--- Available data Enclosed Below ---

/-! ## UPDATE -/

/-- UpdateRefusedAfterFinal; FinalRefusedAfterFinal; RddigReturnsSerializedWords. -/
theorem test_meets_UpdateRefusedAfterFinal :
    (finished abcMd5).fin = true ∧ (finished abcSha1).fin = true ∧
    ({ finished abcSha1 with fault := 2 } : State).fin = true := by decide

/-- UpdateFollowsAbsorbCases: the counts at which its four cases meet. Partial fill up to 63; exact fill and the most that
can be left over; 64 into an empty buffer; 0 and 63 into an empty buffer. -/
theorem test_meets_UpdateFollowsAbsorbCases :
    (waiting .md5 (as 1)).fin = false ∧ (waiting .md5 (as 1)).bufUsed.toNat = 1 ∧
    (waiting .md5 (as 63)).bufUsed.toNat = 63 ∧ State.reset.fin = false ∧ State.reset.bufUsed.toNat = 0 ∧
    (0 < 1 ∧ (62 : BitVec 7).toNat < 64 - 1) ∧ ¬ (63 : BitVec 7).toNat < 64 - 1 ∧
    (0 : BitVec 7).toNat < 64 - 63 ∧ ¬ (64 : BitVec 7).toNat < 64 - 63 ∧ (64 : BitVec 7).toNat ≤ 64 ∧
    (64 : BitVec 7).toNat = 64 ∧ (63 : BitVec 7).toNat ≠ 64 ∧ (0 : BitVec 7).toNat ≠ 64 := by decide

/-- UpdateFollowsAbsorbCases, section 5.1: rows 1 + 62 and 1 + 63. -/
theorem test_meets_UpdateFollowsAbsorbCases_boundary :
    seen (fun t => (t.bufUsed, t.buf.read 0 2)) (exec (.update 62 (lanesOf (counting 100 62))) (waiting .md5 (counting 7 1))) =
      some (63, [0x07, 0x64]) ∧
    seen (fun t => t.bufUsed) (exec (.update 63 (lanesOf (counting 100 63))) (waiting .md5 (counting 7 1))) = some 0 := by
  decide +kernel

/-- UpdateExtendsWaitingBytes, UpdateCountsMessageBits: 63 waiting bytes and 0 or 64 new ones. -/
theorem test_meets_UpdateExtendsWaitingBytes :
    (waiting .sha1 (as 63)).fin = false ∧ ((waiting .sha1 (as 63)).buf.read 0 63).length = 63 ∧
    (64 : BitVec 7).toNat ≤ 64 ∧ (0 : BitVec 7).toNat ≤ 64 := by decide +kernel

/-- UpdateCountsMessageBits: a carry and no carry. -/
theorem test_meets_UpdateCountsMessageBits :
    2 ^ 32 ≤ (0xfffffe00 : Word).toNat + (64 : BitVec 7).toNat * 8 ∧
    ¬ 2 ^ 32 ≤ (0xfffffdf8 : Word).toNat + (64 : BitVec 7).toNat * 8 ∧
    ({ State.reset with lo := 0xfffffe00, hi := 0xffffffff } : State).fin = false ∧
    (seen State.bitLength (exec .final (finished abcMd5))).isSome = true := by decide

/-- UpdateFrame: next states; a byte outside the stored ones with a partial fill (offsets 0 and 5 of 3 + 2), with a fill that
wraps (offset 2 of 63 + 3), and with nothing stored (any offset of 0 + 64). -/
theorem test_meets_UpdateFrame :
    (∃ t, exec (.update 2 zeroLanes) (waiting .md5 abc) = .next t) ∧
    (3 + 2 < 64 ∧ (0 < 3 ∨ 3 + 2 ≤ 0) ∧ (5 < 3 ∨ 3 + 2 ≤ 5)) ∧
    (¬ 63 + 3 < 64 ∧ 63 + 3 - 64 ≤ 2 ∧ 2 < 63) ∧ (¬ 0 + 64 < 64 ∧ 0 + 64 - 64 ≤ 0) :=
  ⟨⟨_, rfl⟩, by decide, by decide, by decide⟩

/-- UpdateFrame on a fill that wraps: BUF[2] is as it was, BUF[0] and BUF[1] are new. -/
theorem test_meets_UpdateFrame_wraps :
    seen (fun t => t.buf.read 0 3) (exec (.update 3 (lanesOf (counting 100 3))) (waiting .md5 (counting 1 63))) =
      some [0x65, 0x66, 0x03] := by decide +kernel

/-- EmptyUpdateChangesNothing. -/
theorem test_meets_EmptyUpdateChangesNothing : (waiting .md5 (as 5)).fin = false := by decide

/-- AbsorbedStateDependsOnMessageOnly: "abc" in two UPDATEs after reset. -/
theorem test_meets_AbsorbedStateDependsOnMessageOnly :
    let chunks : List (BitVec 7 × Lanes) := [(1, lanesOf [0x61]), (2, lanesOf [0x62, 0x63])]
    State.StartOf .md5 { State.reset with host := chunks.map fun c => commandAction (.update c.1 c.2) } ∧
    (∀ c ∈ chunks, c.1.toNat ≤ 64) ∧
    (chunks.flatMap fun c => c.2.toList.take c.1.toNat) = abc ∧
    (chunks.flatMap fun c => c.2.toList.take c.1.toNat).length < 2 ^ 61 := by
  refine ⟨⟨rfl, rfl, rfl, rfl, rfl⟩, by decide, by decide, by decide⟩

/-! ## FINAL and RDDIG -/

/-- FinalFollowsPadSteps, FinalCompressesPaddedBytes: both sides of the 55 / 56 boundary, and 63. -/
theorem test_meets_FinalCompressesPaddedBytes :
    (waiting .md5 (as 55)).fin = false ∧ (waiting .md5 (as 55)).bufUsed.toNat = 55 ∧
    (waiting .sha1 (as 56)).fin = false ∧ (waiting .sha1 (as 56)).bufUsed.toNat = 56 ∧
    (waiting .sha1 (as 63)).bufUsed.toNat = 63 ∧ 64 - (56 + 1) < 8 ∧ ¬ 64 - (55 + 1) < 8 := by decide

--- End of Enclosed Available data ---

▸ What you should do:
Reproduce the whole of the records exactly, so that no line differs from the source above.

▸ Result of this task:
/-! ## UPDATE -/

/-- UpdateRefusedAfterFinal; FinalRefusedAfterFinal; RddigReturnsSerializedWords. -/
theorem test_meets_UpdateRefusedAfterFinal :
    (finished abcMd5).fin = true ∧ (finished abcSha1).fin = true ∧
    ({ finished abcSha1 with fault := 2 } : State).fin = true := by decide

/-- UpdateFollowsAbsorbCases: the counts at which its four cases meet. Partial fill up to 63; exact fill and the most that
can be left over; 64 into an empty buffer; 0 and 63 into an empty buffer. -/
theorem test_meets_UpdateFollowsAbsorbCases :
    (waiting .md5 (as 1)).fin = false ∧ (waiting .md5 (as 1)).bufUsed.toNat = 1 ∧
    (waiting .md5 (as 63)).bufUsed.toNat = 63 ∧ State.reset.fin = false ∧ State.reset.bufUsed.toNat = 0 ∧
    (0 < 1 ∧ (62 : BitVec 7).toNat < 64 - 1) ∧ ¬ (63 : BitVec 7).toNat < 64 - 1 ∧
    (0 : BitVec 7).toNat < 64 - 63 ∧ ¬ (64 : BitVec 7).toNat < 64 - 63 ∧ (64 : BitVec 7).toNat ≤ 64 ∧
    (64 : BitVec 7).toNat = 64 ∧ (63 : BitVec 7).toNat ≠ 64 ∧ (0 : BitVec 7).toNat ≠ 64 := by decide

/-- UpdateFollowsAbsorbCases, section 5.1: rows 1 + 62 and 1 + 63. -/
theorem test_meets_UpdateFollowsAbsorbCases_boundary :
    seen (fun t => (t.bufUsed, t.buf.read 0 2)) (exec (.update 62 (lanesOf (counting 100 62))) (waiting .md5 (counting 7 1))) =
      some (63, [0x07, 0x64]) ∧
    seen (fun t => t.bufUsed) (exec (.update 63 (lanesOf (counting 100 63))) (waiting .md5 (counting 7 1))) = some 0 := by
  decide +kernel

/-- UpdateExtendsWaitingBytes, UpdateCountsMessageBits: 63 waiting bytes and 0 or 64 new ones. -/
theorem test_meets_UpdateExtendsWaitingBytes :
    (waiting .sha1 (as 63)).fin = false ∧ ((waiting .sha1 (as 63)).buf.read 0 63).length = 63 ∧
    (64 : BitVec 7).toNat ≤ 64 ∧ (0 : BitVec 7).toNat ≤ 64 := by decide +kernel

/-- UpdateCountsMessageBits: a carry and no carry. -/
theorem test_meets_UpdateCountsMessageBits :
    2 ^ 32 ≤ (0xfffffe00 : Word).toNat + (64 : BitVec 7).toNat * 8 ∧
    ¬ 2 ^ 32 ≤ (0xfffffdf8 : Word).toNat + (64 : BitVec 7).toNat * 8 ∧
    ({ State.reset with lo := 0xfffffe00, hi := 0xffffffff } : State).fin = false ∧
    (seen State.bitLength (exec .final (finished abcMd5))).isSome = true := by decide

/-- UpdateFrame: next states; a byte outside the stored ones with a partial fill (offsets 0 and 5 of 3 + 2), with a fill that
wraps (offset 2 of 63 + 3), and with nothing stored (any offset of 0 + 64). -/
theorem test_meets_UpdateFrame :
    (∃ t, exec (.update 2 zeroLanes) (waiting .md5 abc) = .next t) ∧
    (3 + 2 < 64 ∧ (0 < 3 ∨ 3 + 2 ≤ 0) ∧ (5 < 3 ∨ 3 + 2 ≤ 5)) ∧
    (¬ 63 + 3 < 64 ∧ 63 + 3 - 64 ≤ 2 ∧ 2 < 63) ∧ (¬ 0 + 64 < 64 ∧ 0 + 64 - 64 ≤ 0) :=
  ⟨⟨_, rfl⟩, by decide, by decide, by decide⟩

/-- UpdateFrame on a fill that wraps: BUF[2] is as it was, BUF[0] and BUF[1] are new. -/
theorem test_meets_UpdateFrame_wraps :
    seen (fun t => t.buf.read 0 3) (exec (.update 3 (lanesOf (counting 100 3))) (waiting .md5 (counting 1 63))) =
      some [0x65, 0x66, 0x03] := by decide +kernel

/-- EmptyUpdateChangesNothing. -/
theorem test_meets_EmptyUpdateChangesNothing : (waiting .md5 (as 5)).fin = false := by decide

/-- AbsorbedStateDependsOnMessageOnly: "abc" in two UPDATEs after reset. -/
theorem test_meets_AbsorbedStateDependsOnMessageOnly :
    let chunks : List (BitVec 7 × Lanes) := [(1, lanesOf [0x61]), (2, lanesOf [0x62, 0x63])]
    State.StartOf .md5 { State.reset with host := chunks.map fun c => commandAction (.update c.1 c.2) } ∧
    (∀ c ∈ chunks, c.1.toNat ≤ 64) ∧
    (chunks.flatMap fun c => c.2.toList.take c.1.toNat) = abc ∧
    (chunks.flatMap fun c => c.2.toList.take c.1.toNat).length < 2 ^ 61 := by
  refine ⟨⟨rfl, rfl, rfl, rfl, rfl⟩, by decide, by decide, by decide⟩

/-! ## FINAL and RDDIG -/

/-- FinalFollowsPadSteps, FinalCompressesPaddedBytes: both sides of the 55 / 56 boundary, and 63. -/
theorem test_meets_FinalCompressesPaddedBytes :
    (waiting .md5 (as 55)).fin = false ∧ (waiting .md5 (as 55)).bufUsed.toNat = 55 ∧
    (waiting .sha1 (as 56)).fin = false ∧ (waiting .sha1 (as 56)).bufUsed.toNat = 56 ∧
    (waiting .sha1 (as 63)).bufUsed.toNat = 63 ∧ 64 - (56 + 1) < 8 ∧ ¬ 64 - (55 + 1) < 8 := by decide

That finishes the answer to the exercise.